Exercise goal: Return exactly the lines of the records below, starting at the line that contains "from State.mainsCalled_of_curtains hc]" and ending at the line that contains "(Or.inr hw) h⟩", with both of those lines kept.

Collected data:

theorem selv_clause (rail12 : Bool) (s : State) :
    let ol := if rail12 then R.SYS_PWR_OL12 else R.SYS_PWR_OL5
    let off := if rail12 then R.SYS_PWR_OFF12 else R.SYS_PWR_OFF5
    let becomes := fun (c : Instr) (f : Fld) (n : Nat) => ∃ u : State, exec c s = .next u.settle ∧ s.onlyFields u [f] ∧ u.getF f = n
    becomes (.selvRestart rail12) off 0 ∧
    (s.sys.dev ≠ .dark → becomes (.selvOverload rail12) ol 1 ∧ becomes (.selvThermalOff rail12) off 1) ∧
    (s.sys.dev = .dark → exec (.selvOverload rail12) s = .next s.settle ∧ exec (.selvThermalOff rail12) s = .next s.settle) := by
  intro ol off becomes
  have hol : ol.lo = ol.hi ∧ ol.hi < 32 := by cases rail12 <;> decide
  have hoff : off.lo = off.hi ∧ off.hi < 32 := by cases rail12 <;> decide
  have hbit : ∀ f : Fld, f.lo = f.hi → 2 ^ (f.hi + 1 - f.lo) = 2 := fun f h => by rw [h, Nat.add_sub_cancel_left, pow_one]
  refine ⟨exec_setF_spec (exec_selvRestart rail12 s) (Nat.le_of_eq hoff.1) hoff.2 (by rw [hbit _ hoff.1]; decide), fun hd => ?_, fun hd => ?_⟩
  · exact ⟨exec_setF_spec (by rw [exec_selvOverload, if_neg hd]) (Nat.le_of_eq hol.1) hol.2 (by rw [hbit _ hol.1]; decide),
      exec_setF_spec (by rw [exec_selvThermalOff, if_neg hd]) (Nat.le_of_eq hoff.1) hoff.2 (by rw [hbit _ hoff.1]; decide)⟩
  · rw [exec_selvOverload, exec_selvThermalOff, if_pos hd, if_pos hd]
    exact ⟨rfl, rfl⟩

/-! ## POWER_FAIL_WARNING (R33, R381) -/

/-- `s` with the warning shown, counted and recorded. -/
def State.pfwShown (s : State) : State :=
  ((s.raise R.SYS_PWR_PFW).modBbx fun b => { b with warns := b.warns + 1 }).bbxEvent 8 [s.getReg R.AFE_MMEAS]

theorem State.pfwShown_eq (s : State) : s.pfwShown = { s with
    regs := s.pfwShown.regs, bbxQueue := s.queuedRecord 8 [s.getReg R.AFE_MMEAS]
    bbx := { s.bbx with warns := s.bbx.warns + 1, lost := s.bbx.lost + if s.bbxQueue.length < 16 then 0 else 1 } } :=
  State.bbxEvent_eq ..

/-- A warning as a curtain trigger, or as what ends WINGS. -/
def State.mainsCalled (s : State) : State :=
  match s.sys.dev with
  | .run _ | .curtain => (s.raise R.SYS_CURTAIN_MAINS).modSys fun y => { y with mainsDue := true }
  | .wings => s.modSys fun y => { y with mainsDue := true }
  | _ => s

theorem State.powerFail_eq (s : State) : s.powerFail = if s.sys.dev = .dark then s else s.pfwShown.mainsCalled := rfl

theorem State.mainsCalled_of_curtains {s : State} (h : s.inRun = true ∨ s.sys.dev = .curtain) :
    s.mainsCalled = (s.setF R.SYS_CURTAIN_MAINS 1).modSys fun y => { y with mainsDue := true } := by
  unfold State.inRun at h
  unfold State.mainsCalled
  cases hd : s.sys.dev <;> simp_all [State.raise_eq]

theorem State.mainsCalled_of_wings {s : State} (h : s.sys.dev = .wings) :
    s.mainsCalled = s.modSys fun y => { y with mainsDue := true } := by
  rw [State.mainsCalled, h]

theorem State.mainsCalled_of_other {s : State} (h : ¬ ((s.inRun = true ∨ s.sys.dev = .curtain) ∨ s.sys.dev = .wings)) :
    s.mainsCalled = s := by
  unfold State.inRun at h
  unfold State.mainsCalled
  cases hd : s.sys.dev <;> simp_all

/-- What a called trigger changes. -/
theorem State.mainsCalled_spec (s : State) :
    let u := s.mainsCalled
    let curtains := s.inRun = true ∨ s.sys.dev = .curtain
    { s with sys := u.sys }.onlyFields u [R.SYS_CURTAIN_MAINS] ∧
      (curtains → u.getF R.SYS_CURTAIN_MAINS = 1) ∧ (¬ curtains → u.getF R.SYS_CURTAIN_MAINS = s.getF R.SYS_CURTAIN_MAINS) ∧
      (curtains ∨ s.sys.dev = .wings → u.sys = { s.sys with mainsDue := true }) ∧
      (¬ (curtains ∨ s.sys.dev = .wings) → u.sys = s.sys) := by
  intro u curtains
  by_cases hc : curtains
  · rw [show u = _ from State.mainsCalled_of_curtains hc]
    exact ⟨⟨rfl, ((s.onlyFields_refl [R.SYS_CURTAIN_MAINS]).setF List.mem_cons_self (by decide) 1).2⟩,
      fun _ => s.getF_setF_of_lt (f := R.SYS_CURTAIN_MAINS) (by decide) (by decide) (by decide),
      fun h => absurd hc h, fun _ => rfl, fun h => absurd (Or.inl hc) h⟩
  · by_cases hw : s.sys.dev = .wings
    · rw [show u = _ from State.mainsCalled_of_wings hw]
      exact ⟨⟨rfl, fun _ _ => rfl⟩, fun h => absurd h hc, fun _ => rfl, fun _ => rfl, fun h => absurd (Or.inr hw) h⟩
    · have ho : ¬ (curtains ∨ s.sys.dev = .wings) := not_or.2 ⟨hc, hw⟩
      rw [show u = _ from State.mainsCalled_of_other ho]
      exact ⟨⟨rfl, fun _ _ => rfl⟩, fun h => absurd h hc, fun _ => rfl, fun h => absurd h ho, fun _ => rfl⟩

theorem State.pfwShown_spec (s : State) :
    s.pfwShown.getF R.SYS_PWR_PFW = 1 ∧
      s.pfwShown.getF R.BBX_STAT_LOST =
        (if s.bbxQueue.length < 16 then s.getF R.BBX_STAT_LOST else min (s.getF R.BBX_STAT_LOST + 1) 65535) ∧
      ∀ f : Fld, f.apart R.SYS_PWR_PFW → f.apart R.BBX_STAT_LOST → s.pfwShown.getF f = s.getF f := by
  obtain ⟨t, ht⟩ : ∃ t, t = (s.raise R.SYS_PWR_PFW).modBbx fun b => { b with warns := b.warns + 1 } := ⟨_, rfl⟩
  have hf : ∀ f, t.getF f = (s.setF R.SYS_PWR_PFW 1).getF f := fun f => by rw [ht, State.raise_eq]; rfl
  have hq : t.bbxQueue = s.bbxQueue := by rw [ht]; rfl
  rw [State.pfwShown, ← ht]
  refine ⟨?_, ?_, fun f h1 h2 => ?_⟩
  · rw [State.getF_bbxEvent_apart _ _ _ (Or.inl (by decide)), hf, State.getF_setF_of_lt _ (by decide) (by decide) (by decide)]
  · rw [State.getF_bbxEvent_lost, hq, hf, State.getF_setF_apart _ _ (by decide) (Or.inl (by decide))]
  · rw [State.getF_bbxEvent_apart _ _ _ h2, hf, State.getF_setF_apart _ _ (by decide) h1]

Solution for this exercise:
  · rw [show u = _ from State.mainsCalled_of_curtains hc]
    exact ⟨⟨rfl, ((s.onlyFields_refl [R.SYS_CURTAIN_MAINS]).setF List.mem_cons_self (by decide) 1).2⟩,
      fun _ => s.getF_setF_of_lt (f := R.SYS_CURTAIN_MAINS) (by decide) (by decide) (by decide),
      fun h => absurd hc h, fun _ => rfl, fun h => absurd (Or.inl hc) h⟩
  · by_cases hw : s.sys.dev = .wings
    · rw [show u = _ from State.mainsCalled_of_wings hw]
      exact ⟨⟨rfl, fun _ _ => rfl⟩, fun h => absurd h hc, fun _ => rfl, fun _ => rfl, fun h => absurd (Or.inr hw) h⟩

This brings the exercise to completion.